**What you are asked to do:** Take the data below. Output it exactly from its first line through the line containing "[] => d.nextDemo".

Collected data
:::
/-- The next request in the order of service, with its way (R199): with no HBM4 frame free, no probe or promotion can be served, and demotions go on. -/
def Device.nextMove (d : Device) : Option (MigRequest × Bool × Device) :=
  if !d.mig.en || 8 ≤ d.migs.length then none
  else if d.mig.hcount = 0 then d.nextDemo
  else match d.probes, d.promos with
    | r :: t, _ => some (r, true, { d with probes := t })
    | [], r :: t => some (r, true, { d with promos := t })
    | [], [] => d.nextDemo

/-- The page of a leaf may move: V is 1, PIN is 0, and its frame is local, for a leaf of another device counts as pinned (R185, R200). -/
def State.movable (s : State) (leaf : Nat) : Bool :=
  let e := s.dev.mem.readBits (physLocal leaf) 64
  pteV e && !ptePin e && physDev (pteAddr e) == s.dev.devId && (s.poisoned (physLocal leaf) 64).isNone

/-- A request is claimed and its page copied (R200 phases 1 and 2); a claim that fails its check leaves no trace, nor does one of a 32 MiB page with BIG = 0 (Table 9.3), and a page with a poisoned word, or a new frame that is refused, ends the migration (Table 2.2), which counts as abandoned (log 106). In retention entry none is claimed (R202). -/
def State.claim (s : State) : State :=
  match (if s.dev.power.retStep = 0 then s.dev.nextMove else none) with
  | none => s
  | some (r, up, d) =>
    let s := { s with dev := d }
    match s.popFrame up with
    | none => s
    | some (f, t) =>
      let e := s.dev.mem.readBits (physLocal r.leaf) 64
      if !s.movable r.leaf || pteMig e ≠ 0 || (r.big && !s.dev.mig.big) then s
      else
        let m : Migration := { leaf := r.leaf, asid := r.asid, vpn := r.vpn, old := pteAddr e, new := f, big := r.big, toHbm := up, phase := 1, since := 0, dirty := [] }
        if (t.poisoned (physLocal m.old) m.bits).isSome || !t.migMay f m.bits then
          (t.pushFrame up f).onDev fun d => { d with mig := { d.mig with aband := (d.mig.aband + 1) % 2 ^ 32 } }
        else (t.setMig r.leaf 1).onDev fun d => { (d.migrateBits m.old f m.bits) with migs := d.migs ++ [m] }

/-- MIGRATION_CLAIM (R200). -/
def execMigrationClaim (s : State) : Host.Outcome State Fault Refusal := .next s.claim

/-- A migration of the device replaced, found by its leaf. -/
def Device.setMigration (d : Device) (m : Migration) : Device := { d with migs := d.migs.map fun x => if x.leaf = m.leaf then m else x }

/-- A migration of the device ended. -/
def Device.endMigration (d : Device) (m : Migration) : Device := { d with migs := d.migs.filter fun x => x.leaf != m.leaf }

/-- REVOKE (R200 phase 3). -/
def State.revokeMove (s : State) (m : Migration) : State :=
  let s := s.setMig m.leaf 2
  let s := s.onDev fun d => match d.migs.find? fun x => x.leaf == m.leaf with
    | some x => d.setMigration { x with phase := 2, since := d.ref }
    | none => d
  (s.dropPage (some m.old) m.asid m.vpn).post (some m.old) m.asid m.vpn

/-- MIGRATION_REVOKE (R200): the migration numbered who, in COPY, begins its revocation. -/
def execMigrationRevoke (s : State) : Host.Outcome State Fault Refusal :=
  match s.dev.migs[s.ev.who]? with
  | some m => .next (if m.phase = 1 then s.revokeMove m else s)
  | none => .next s

/-- A DOOMED handle of an abandoned migration is VALID again (Table 9.5 row 7), unless another revocation of its page is in effect (R188). -/
def Device.hRevive (d : Device) (f : Nat) (h : HandleBits) : HandleBits :=
  if hState h = 2 ∧ hBase h = f ∧ !d.revoked h then hSetState h 1 else h

/-- A migration is abandoned (R201). -/
def State.abandon (s : State) (m : Migration) : State :=
  let s := (s.setMig m.leaf 0).onDev fun d => d.endMigration m
  let s := (s.pushFrame m.toHbm m.new).onDev fun d => { d with mig := { d.mig with aband := (d.mig.aband + 1) % 2 ^ 32 } }
  s.mapCtx fun c => c.mapHandles (s.dev.hRevive m.old)

/-- A migration passes its switch check (R200), and no dirty line it has to copy is poisoned (R43, Table 2.2). -/
def State.switchOk (s : State) (m : Migration) : Bool :=
  s.movable m.leaf && m.dirty.all fun l => (s.poisoned (512 * l) 512).isNone

/-- A migration has been in REVOKE for LIMIT µs (R201). -/
def State.overLimit (s : State) (m : Migration) : Bool := m.phase == 2 && m.since + s.dev.mig.limit * 1200 ≤ s.dev.ref

/-- The written marks of a page that moved (R200 phase 4). -/
def moveMarks (l : List Nat) (old new n : Nat) : List Nat :=
  (List.range n).foldl (fun l k => if l.contains (old + k) then setAdd (setDel l (old + k)) (new + k) else setDel l (new + k)) l

/-- The switch (R200 phase 4): the dirty lines are copied, FRAME and MIG change in one step, the old frame is free. A failed check abandons it. -/
def State.switch (s : State) (m : Migration) : State :=
  if !s.switchOk m then s.abandon m
  else
    let s := s.onDev fun d => m.dirty.foldl (fun d l => d.migrateBits (512 * l) (m.new + 512 * l - physLocal m.old) 512) d
    let s := s.stepLeaf m.leaf [(0, 45), (56, 2)] fun e => setBits (setBits e 56 2 0) 0 45 (m.new / 2 ^ 15)
    let s := s.onDev fun d =>
      let d := d.endMigration m
      { d with marks := moveMarks d.marks (physLocal m.old / 2 ^ 19) (physLocal m.new / 2 ^ 19) (m.bits / 2 ^ 19)
               mig := { d.mig with done := (d.mig.done + 1) % 2 ^ 32 } }
    s.pushFrame (s.inHbm m.old) m.old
:::
**Solved problem:**
/-- The next request in the order of service, with its way (R199): with no HBM4 frame free, no probe or promotion can be served, and demotions go on. -/
def Device.nextMove (d : Device) : Option (MigRequest × Bool × Device) :=
  if !d.mig.en || 8 ≤ d.migs.length then none
  else if d.mig.hcount = 0 then d.nextDemo
  else match d.probes, d.promos with
    | r :: t, _ => some (r, true, { d with probes := t })
    | [], r :: t => some (r, true, { d with promos := t })
    | [], [] => d.nextDemo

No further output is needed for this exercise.